"If I have one message with this book it's that we all have to care for one another". In 1986, Ruth Coker Burks, a young straight, white single mum living in Hot Springs Arkansas paid a visit to a friend in hospital. She noticed the nurses' reluctance to enter a nearby room, and on impulse, she entered the quarantined space herself. Immediately she was moved to care for the young man inside as he cried for his mother during his final moments of life.Thus, an accidental activist was born. Coker Burks became the only person in her community willing to help the many young gay men afflicted and stigmatised by the growing AIDS crisis; finding them housing and jobs, delivering meals and medication, persuading drag queens to practise safe sex, and arranging burials when the upstanding Christian families of her "guys" had disowned their sons. In so doing she faced outright hostility and ostracism, but forged deep friendships with the men she helped; friendships doomed to be cut short by the ravages of the virus.
Soon to be a Hollywood film this astonishing modern-day Good Samaritan story will move you to tears of sadness and outrage, but also buoy you. For Coker Burks is a do-gooder with sass. And hers is a story of ordinary but heroic human empathy that we could all do with reading right now.

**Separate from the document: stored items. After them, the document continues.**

/-- TRIMMED_PACKET: a trimmed packet is answered with a negative acknowledgement, and its sender sends it again at once; the cube's own switch-facing egress trims a packet too. Class C is never trimmed (R419).
Argument: a, the peer; c, the class; d, the packet's number; b = 1, the negative acknowledgement arrives; b = 2, the own egress trims the packet, as its queue is over three quarters full; else a trimmed packet arrives. -/
def execTrimmedPacket (s : State) : Host.Outcome State Fault Refusal :=
  let g := s.arg
  .next (
    if g.c = 3 then s
    else if g.b = 2 then
      match s.sentPacket g.a g.c g.d with
      | none => s
      | some _ => s.sendOut .trimmedPacket { EvArg.zero with a := s.cube, c := g.c, d := g.d, peer := some g.a }
    else if g.b = 1 then
      match s.sentPacket g.a g.c g.d with
      | none => s
      | some x => s.resend g.a g.c g.d x.timer
    else s.sendOut .trimmedPacket { EvArg.zero with a := s.cube, b := 1, c := g.c, d := g.d, peer := some g.a })

/-- A context that no packet needs any more (R418). -/
def Pdc.unused (p : Pdc) (now : Nat) : Bool := p.sent.isEmpty && decide (p.used + 1000000 ≤ now)

/-- The first waiting packet can take a context (R418). -/
def State.pdcRoom (s : State) : Bool :=
  decide (s.pdcs.length < pdcLimit) || s.pdcs.any (fun p => p.sent.isEmpty || s.pdcWait.head?.any (fun w => w.1 == p.mode && w.2.arg.peer == some p.peer))

/-- PDC_FREE: a context is freed after 1 ms without unacknowledged packets; a waiting packet takes one (R418).
Argument: a, the peer, and c, the class; b = 1, the first waiting packet takes a context. -/
def execPdcFree (s : State) : Host.Outcome State Fault Refusal :=
  let g := s.arg
  .next (
    if g.b = 1 then
      match s.pdcWait with
      | [] => s
      | (mode, e) :: r =>
        match s.putPacket (e.arg.peer.getD 0) mode e.op e.arg with
        | some s => { s with pdcWait := r }
        | none => s
    else { s with pdcs := s.pdcs.filter (fun (p : Pdc) => !(p.peer == g.a && p.mode == g.c && p.unused s.time)) })

/-- UUD_PACKET: a packet of the mode that is not implemented is dropped and counted (R417). -/
def execUudPacket (s : State) : Host.Outcome State Fault Refusal := .next { s with uud := s.uud + 1 }

/-! ### Lost peers -/

/-- The cube to which a request of this one has gone. -/
def State.reqCube (s : State) (r : Req) : Nat :=
  match r.kind with
  | .status => if 2 ^ 50 ≤ r.agent then r.attr else r.pa
  | _ => s.homeCube r.pa

/-- PEER-LOST for a tenant that has lost stores, once per lost cube, at the steward of the issuing core (R370, R423). -/
def State.tellLost (s : State) (q tenant core : Nat) : State :=
  if s.told.contains (q, tenant) then s else { s with told := (q, tenant) :: s.told }.raise core (StewEvent.msg tenant 0x03 q 0 0)

/-- The fate of one request to a lost cube (R423). -/
def State.loseReq (s : State) (q : Nat) (r : Req) : State :=
  if 2 ^ 50 ≤ r.agent then ((s.noteFault r.agent 0x0A).dropReq r.id)
  else
    match r.kind with
    | .status => { s.answer r.id 2 with tiles := s.tiles.map (fun (e : Nat × TileSt) => (e.1, { e.2 with parcels := e.2.parcels.filter (fun (p : Parcel) => match p.st with
        | .held h => decide (h ≠ r.id)
        | _ => true) })) }
    | .store => (s.dropReq r.id).tellLost q r.tenant r.core
    | .storeFill => (s.dropReq r.id).tellLost q r.tenant r.core
    | .writeBack => (s.dropReq r.id).tellLost q (attrTenant r.attr) r.core
    | _ => s.deliver r (List.replicate (max r.size 16) 0) true

/-- The contexts whose relocation packet has gone to a cube (R226). -/
def State.movingTo (s : State) (q : Nat) : List Nat :=
  (s.ctxs.filter (fun e => e.2.occ && e.2.park == some .reloc && e.2.memo == [8, q])).map (·.2.uid)

/-- A region whose change names a cube (R430). -/
def State.regionNames (s : State) (r : Region) (q : Nat) : Bool :=
  let has (d : Stripes) : Bool := (upTo d.n).any (fun i => smGet 0 s.settab (d.setbase + i) == q)
  has r.cur || r.next.any has

/-- Traffic of this cube to a lost cube that has not met its fate yet. -/
def State.lostTraffic (s : State) (q : Nat) : Bool :=
  s.reqs.any (fun r => r.remote && !r.sampled && s.reqCube r == q)
    || !(s.movingTo q).isEmpty || s.pdcs.any (fun p => p.peer == q) || s.pdcWait.any (fun p => p.2.arg.peer == some q)
    || s.arrivals.any (fun a => a.peer == some q) || s.groups.any (fun g => g.cubes.contains q)
    || s.mapWait.contains q

/-- The traffic to a lost cube meets its fate, and groups over it are dissolved (R423, R430, R432). -/
def State.failTraffic (s : State) (q : Nat) : State :=
  let mine := s.reqs.filter (fun r => r.remote && !r.sampled && s.reqCube r == q)
  let s := mine.foldl (fun s r => s.loseReq q r) s
  let s := (s.movingTo q).foldl (fun s u => s.stays u) s
  let s := (s.groups.filter (fun g => g.cubes.contains q)).foldl (fun s g => s.dissolveAll g false) s
  let s := match s.mapJob with
    | some r => if s.regionNames (smGet Region.zero s.regions r) q then { s with mapJob := none, mapWait := [] } else s
    | none => s
  { s with pdcs := s.pdcs.filter (fun (p : Pdc) => p.peer ≠ q), pdcWait := s.pdcWait.filter (fun p => p.2.arg.peer ≠ some q)
           arrivals := s.arrivals.filter (fun (a : EvArg) => a.peer ≠ some q), mapWait := s.mapWait.filter (· ≠ q) }

/-- What waits for an answer of a lost cube goes on without it; what it then reads there is poisoned (R423). -/
def State.forgetAsks (s : State) (q : Nat) : State :=
  let s : State :=
    { s with asks := s.asks.filter (fun (e : Ev) => e.arg.c ≠ q)
             walks := s.walks.map (fun (w : Walk) => { w with asked := false })
             invs := s.invs.map (fun (n : Inv) => { n with asked := false })
             cmds := s.cmds.map (fun (c : Cmd) =>
               if (c.cls = .push ∨ c.cls = .collective) ∧ c.work.headD 0 = 1 then { c with work := 0 :: c.work.drop 1 } else c) }
  (s.net.filter (fun p => p.asked && s.nameCube p.tenant (p.hdr.toNat % 2 ^ 32) == q)).foldl (fun s p => s.settlePacket p 2) s

/-- This cube learns that a peer is lost; a cancellation does not wait for it (R423, R458). -/
def State.learnLost (s : State) (q : Nat) : State :=
  if s.lost.contains q then s.failTraffic q
  else
    let drop (e : Nat × HostPage) : Nat × HostPage := (e.1, { e.2 with pending := e.2.pending.filter (· ≠ q) })
    let s : State := { s with lost := q :: s.lost, peers := s.peers.filter (· ≠ q), pages := s.pages.map drop }
    (s.forgetAsks q).failTraffic q

/-- Every other live cube is told of a lost one (R423). -/
def State.spreadLost (s : State) (q : Nat) : State :=
  (s.peers.filter (· ≠ q)).foldl (fun s p => s.sendTo p 3 .peerLost { EvArg.zero with a := q }) s

/-- PEER_UNREACHABLE: a context without acknowledgement progress for 2 ms declares its peer unreachable (R419, R423).
Argument: a, the peer. -/
def execPeerUnreachable (s : State) : Host.Outcome State Fault Refusal :=
  .next ((s.spreadLost s.arg.a).learnLost s.arg.a)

It is not to diminish her story to say that heterosexual angels weren’t the dominant narrative of the Aids crisis, but a vanishingly rare exception to a rule of homophobia, cruelty and prejudice. That said, there’s something immensely uplifting about her decision to involve herself in the travails of a community not her own, simply because she could see that there was a need. It’s a brighter story of human nature, an analogue to this winter’s tale of good Samaritan Sikhs bringing curry to stranded Bulgarian lorry drivers in Kent.
The cause is education, combating prejudice and hate, but most of all the cause is love. It’s the love Burks didn’t get from her family or husband. The love she lavishes on these men is deeply moving, and she gets some back. At a gay club she meets a community of drag queens who are like a family. The star of them all, Billy, is the one she loves most. “We breathed in unison,” she says, as she held him on his last day, “a slow rhythm that I committed to memory, like a song I could remember for the rest of my life.”